Threw my bag net on some mullet at lunch...this girl was chilling under them apparently...caught this big drum(45# guessing) and some mullet and a nice sheep..needless to say, I gotta patch my net
Released the drum by the way


----------



## Longbow14 (Aug 8, 2011)

Is she a red or black?


----------



## frog03 (Aug 8, 2011)

*fish*

looks like a black drum to me


----------



## JD7.62 (Feb 13, 2008)

Thats a black drum not a redfish.


----------



## aaronious45 (Dec 15, 2011)

Still couldn't take it home..wouldn't fit in the cooler


----------



## frog03 (Aug 8, 2011)

*fish*

does not even look like a red has a head and fins of a black drum I have caught a lot of black drums it is for sure a black drum


----------



## aaronious45 (Dec 15, 2011)

How can u tell it's a black?? I'm guessing the slope of the head?

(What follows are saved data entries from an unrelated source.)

-- ==== Sys2Proof/Machine/LaneScratch.lean ====
section
/-! DEFINITION. The scratchpad lane instructions: LDS, LDSX, STS, ATOMS and ATOMSX (11_lane R146 to R151). -/

namespace Sys2Proof.Machine

/-- The addresses of the active lanes (05 R61). -/
def laneAddrs (s : State) (w : Issuer) (m : Mask) (g a : Nat) : List (Nat × Nat) :=
  (lanesOf m).map fun l => (l, scratchAddr s w g a l)

/-- The first word with an uncorrected error that an access touches, as a scratchpad address (11 R151). -/
def poisonAddr (s : State) (w : Issuer) (size a : Nat) : Option Nat :=
  let p := placeOf s w a
  let x := s.core p.core
  if x.poisonedAt p.off (min size 8) then some (a / 8 * 8)
  else if x.poisonedAt p.off size then some (a / 8 * 8 + 8)
  else none

/-- Whether an access touches the 8-byte word of a place. -/
def touchesWord (s : State) (w : Issuer) (size a : Nat) (q : Place) : Bool :=
  let p := placeOf s w a
  p.core == q.core && decide (p.off / 8 ≤ q.off / 8 ∧ q.off / 8 ≤ (p.off + size - 1) / 8)

/-- The poisoned word that the lowest lane with one reads, and the lanes that read that word (11 R151). -/
def poisonOf (s : State) (w : Issuer) (size : Nat) (as : List (Nat × Nat)) : Option (DWord × Mask) :=
  match as.filterMap fun p => poisonAddr s w size p.2 with
  | [] => none
  | b :: _ =>
    let q := placeOf s w b
    some (BitVec.ofNat 64 b, maskOf ((as.filter fun p => touchesWord s w size p.2 q).map Prod.fst))

/-- The address reads of a scratchpad lane instruction. -/
def scratchReads (s : State) (k a g : Nat) (others : List Nat) (w : Issuer) : List Src :=
  readsV s k (a :: others) w ++ srcG w.g false (8 + g)

/-- Whether an address is in the issuer's own core. -/
def isNear (s : State) (w : Issuer) (a : Nat) : Bool := (placeOf s w a).core == w.c

/-- The accesses of lanes to other cores, one for each target: their operands by lane (11 R147, 13 R206). -/
def remoteParts (s : State) (w : Issuer) (size : Nat) (k : RemoteKind) (as : List (Nat × Nat)) (v : Nat → DWord × DWord) : List RemoteAccess :=
  let far := as.filter fun p => !isNear s w p.2
  ((far.map fun p => (placeOf s w p.2).core).eraseDups).map fun t =>
    ⟨t, w.g.nextSeq, w.idx, w.g.epoch, size, k,
     (far.filter fun p => (placeOf s w p.2).core == t).map fun p => ⟨p.1, p.2, (placeOf s w p.2).off, (v p.1).1, (v p.1).2⟩, false⟩

/-- Keep accesses without a result until other cores' intakes perform them (13 R206). -/
def pushFar (s : State) (w : Issuer) (parts : List RemoteAccess) : State :=
  if parts.isEmpty then s
  else State.modMine { s with nextId := s.nextId + 1 } w fun g =>
    { g with la := g.la ++ [⟨0, List.replicate 32 0, false, [], none, w.sp.pc, s.nextId, w.idx, 0, parts⟩], nextSeq := g.nextSeq + 1 }

/-- A scratchpad load (11 R148): `size` bytes into `regs` registers, with an extension. -/
def lds (s : State) (i : Instr) (k d a g la size regs ext : Nat) : Host.Outcome State Fault Refusal :=
  laneIssue s i [d, a] (scratchReads s k a g []) fun w =>
    let m := activeOf s w k
    let as := laneAddrs s w m g a
    let near := as.filter fun p => isNear s w p.2
    let good := near.filter fun p => (poisonAddr s w size p.2).isNone
    let writes := good.flatMap fun p => spread d regs p.1 (extend ext (numOf (readPlace s (placeOf s w p.2) size)))
    checked s w size as
      (done (pushLa s w la ((List.range regs).map fun j => d + j) m writes (poisonOf s w size near)
        (remoteParts s w size (.load d regs ext) as fun _ => (0, 0))) w)

/-- The value a store takes from a lane: the register vd, or the pair at vd. -/
def storeValue (s : State) (w : Issuer) (size d l : Nat) : Nat := if size = 8 then lanePair s w d l else (laneV s w d l).toNat

/-- The tests of held WAITs after an instruction has stored in its lanes' words (12 R176). -/
def testAll (s : State) (w : Issuer) (size : Nat) (as : List (Nat × Nat)) (t : State) : State :=
  as.foldl (fun t p => testWaits t (placeOf s w p.2) size) t

/-- A scratchpad store of lanes to the own core: in ascending order, so that the highest survives (05 R66, 11 R149). -/
def storeLanes (s : State) (w : Issuer) (size d : Nat) (as : List (Nat × Nat)) : State :=
  testAll s w size as (as.foldl (fun t p => writePlace t (placeOf s w p.2) (bytesOf size (storeValue s w size d p.1))) s)

/-- The address check of a scratchpad store, which may be a release (05 R63, 13 R208, R209). -/
def checkedStore (s : State) (w : Issuer) (size : Nat) (as : List (Nat × Nat)) (ok : State) : State :=
  checked s w size as (if as.isEmpty then ok else afterFences s w ok)

/-- A scratchpad store (11 R149). -/
def sts (s : State) (i : Instr) (k d a g size : Nat) : Host.Outcome State Fault Refusal :=
  laneIssue s i [d, a] (scratchReads s k a g (if size = 8 then [d, d + 1] else [d])) fun w =>
    let as := laneAddrs s w (activeOf s w k) g a
    let far := remoteParts s w size .store as fun l => (BitVec.ofNat 64 (storeValue s w size d l), 0)
    checkedStore s w size as (done (pushFar (storeLanes s w size d (as.filter fun p => isNear s w p.2)) w far) w)

/-- An atomic on the words of lanes in ascending order: the state and each lane's old word; a poisoned word is unchanged
(11 R150, R151). -/
def atomLanes (s : State) (w : Issuer) (op : AtomOp) (d : Nat) :
    List (Nat × Nat) → State → List (Nat × Nat × Word) → State × List (Nat × Nat × Word)
  | [], t, out => (t, out)
  | (l, a) :: r, t, out =>
    let p := placeOf s w a
    if (t.core p.core).poisonedAt p.off 4 then atomLanes s w op d r t out
    else
      let old := numOf (readPlace t p 4)
      let t := writePlace t p (bytesOf 4 (atomNew op 32 old (laneV s w d l).toNat (laneV s w (d + 1) l).toNat))
      atomLanes s w op d r t (out ++ [(d, l, BitVec.ofNat 32 old)])

/-- A scratchpad atomic (11 R150). -/
def atoms (s : State) (i : Instr) (k d a g la : Nat) (op : AtomOp) : Host.Outcome State Fault Refusal :=
  laneIssue s i [d, a] (scratchReads s k a g (if op = .cas then [d, d + 1] else [d])) fun w =>
    let m := activeOf s w k
    let as := laneAddrs s w m g a
    let near := as.filter fun p => isNear s w p.2
    let r := atomLanes s w op d near s []
    let far := remoteParts s w 4 (.atom op d) as fun l => ((laneV s w d l).setWidth 64, (laneV s w (d + 1) l).setWidth 64)
    checkedStore s w 4 as (done (pushLa (testAll s w 4 near r.1) w la [d] m r.2 (poisonOf s w 4 near) far) w)

/-! LDS and LDSX (11 R148). -/

/-- LDS_Z8 (11 R148). -/
def execLdsZ8 (k : KReg) (d a : VReg) (g : AReg) (l : La) (s : State) := lds s (.ldsZ8 k d a g l) k d a g l 1 1 0
/-- LDS_Z16 (11 R148). -/
def execLdsZ16 (k : KReg) (d a : VReg) (g : AReg) (l : La) (s : State) := lds s (.ldsZ16 k d a g l) k d a g l 2 1 0
/-- LDS_32 (11 R148). -/
def execLds32 (k : KReg) (d a : VReg) (g : AReg) (l : La) (s : State) := lds s (.lds32 k d a g l) k d a g l 4 1 0
/-- LDS_64 (11 R148). -/
def execLds64 (k : KReg) (d a : VReg) (g : AReg) (l : La) (s : State) := lds s (.lds64 k d a g l) k d a g l 8 2 0
/-- LDSX_S8 (11 R148). -/
def execLdsxS8 (k : KReg) (d a : VReg) (g : AReg) (l : La) (s : State) :=
  lds s (.ldsxS8 k d a g l) k d a g l 1 1 8
/-- LDSX_S16 (11 R148). -/
def execLdsxS16 (k : KReg) (d a : VReg) (g : AReg) (l : La) (s : State) :=
  lds s (.ldsxS16 k d a g l) k d a g l 2 1 16
/-- LDSX_128 (11 R148). -/
def execLdsx128 (k : KReg) (d a : VReg) (g : AReg) (l : La) (s : State) := lds s (.ldsx128 k d a g l) k d a g l 16 4 0

/-! STS (11 R149). -/

/-- STS_8 (11 R149). -/
def execSts8 (k : KReg) (d a : VReg) (g : AReg) (s : State) := sts s (.sts8 k d a g) k d a g 1
/-- STS_16 (11 R149). -/
def execSts16 (k : KReg) (d a : VReg) (g : AReg) (s : State) := sts s (.sts16 k d a g) k d a g 2
/-- STS_32 (11 R149). -/
def execSts32 (k : KReg) (d a : VReg) (g : AReg) (s : State) := sts s (.sts32 k d a g) k d a g 4
/-- STS_64 (11 R149). -/
def execSts64 (k : KReg) (d a : VReg) (g : AReg) (s : State) := sts s (.sts64 k d a g) k d a g 8

/-! ATOMS and ATOMSX (11 R150). -/

/-- ATOMS_ADD (11 R150). -/
def execAtomsAdd (k : KReg) (d a : VReg) (g : AReg) (l : La) (s : State) := atoms s (.atomsAdd k d a g l) k d a g l .add
/-- ATOMS_EXCH (11 R150). -/
def execAtomsExch (k : KReg) (d a : VReg) (g : AReg) (l : La) (s : State) := atoms s (.atomsExch k d a g l) k d a g l .exch
/-- ATOMS_CAS (11 R150). -/
def execAtomsCas (k : KReg) (d a : VReg) (g : AReg) (l : La) (s : State) := atoms s (.atomsCas k d a g l) k d a g l .cas
/-- ATOMS_MAX_S (11 R150). -/
def execAtomsMaxS (k : KReg) (d a : VReg) (g : AReg) (l : La) (s : State) := atoms s (.atomsMaxS k d a g l) k d a g l .maxS
/-- ATOMSX_AND (11 R150). -/
def execAtomsxAnd (k : KReg) (d a : VReg) (g : AReg) (l : La) (s : State) := atoms s (.atomsxAnd k d a g l) k d a g l .and
/-- ATOMSX_OR (11 R150). -/
def execAtomsxOr (k : KReg) (d a : VReg) (g : AReg) (l : La) (s : State) := atoms s (.atomsxOr k d a g l) k d a g l .or
/-- ATOMSX_XOR (11 R150). -/
def execAtomsxXor (k : KReg) (d a : VReg) (g : AReg) (l : La) (s : State) := atoms s (.atomsxXor k d a g l) k d a g l .xor
/-- ATOMSX_MIN_S (11 R150). -/
def execAtomsxMinS (k : KReg) (d a : VReg) (g : AReg) (l : La) (s : State) := atoms s (.atomsxMinS k d a g l) k d a g l .minS

end Sys2Proof.Machine
end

The colloring was the same as other Redfish I've caught..red white and black spots


----------



## frog03 (Aug 8, 2011)

*fish*

yes by the shape of the head and the size of fins


----------



## aaronious45 (Dec 15, 2011)

I see the head..fins larger or smaller?
I'm not real familiar with black drums..is that a big one? Are they good to eat?


----------



## frog03 (Aug 8, 2011)

*fish*

fins are bigger very good to eat real white meat catch a lot of them this time year around piers thats a good size one tore my net up last week on a little bit smaller than that one good luck


----------



## Phat Old Man (May 24, 2012)

I never catch a damn thing there. I knew there were fish. LOL


----------



## Phat Old Man (May 24, 2012)

I'm headed over there tonight with some live shrimp.


----------



## jakec (Oct 14, 2010)

at lunch huh? man thats a good one. i wouldve released it to the smoker. were going to fishermans point after work if you want to go.


----------



## aaronious45 (Dec 15, 2011)

jakec said:


> at lunch huh? man thats a good one. i wouldve released it to the smoker. were going to fishermans point after work if you want to go.


Is this DLC Jake?


----------



## jakec (Oct 14, 2010)

oh yea damn right!


----------



## albacized (Nov 25, 2011)

No doubt a black drum - aside from the other specific features mentioned above, black drum have a much more robust body form than red drum...


----------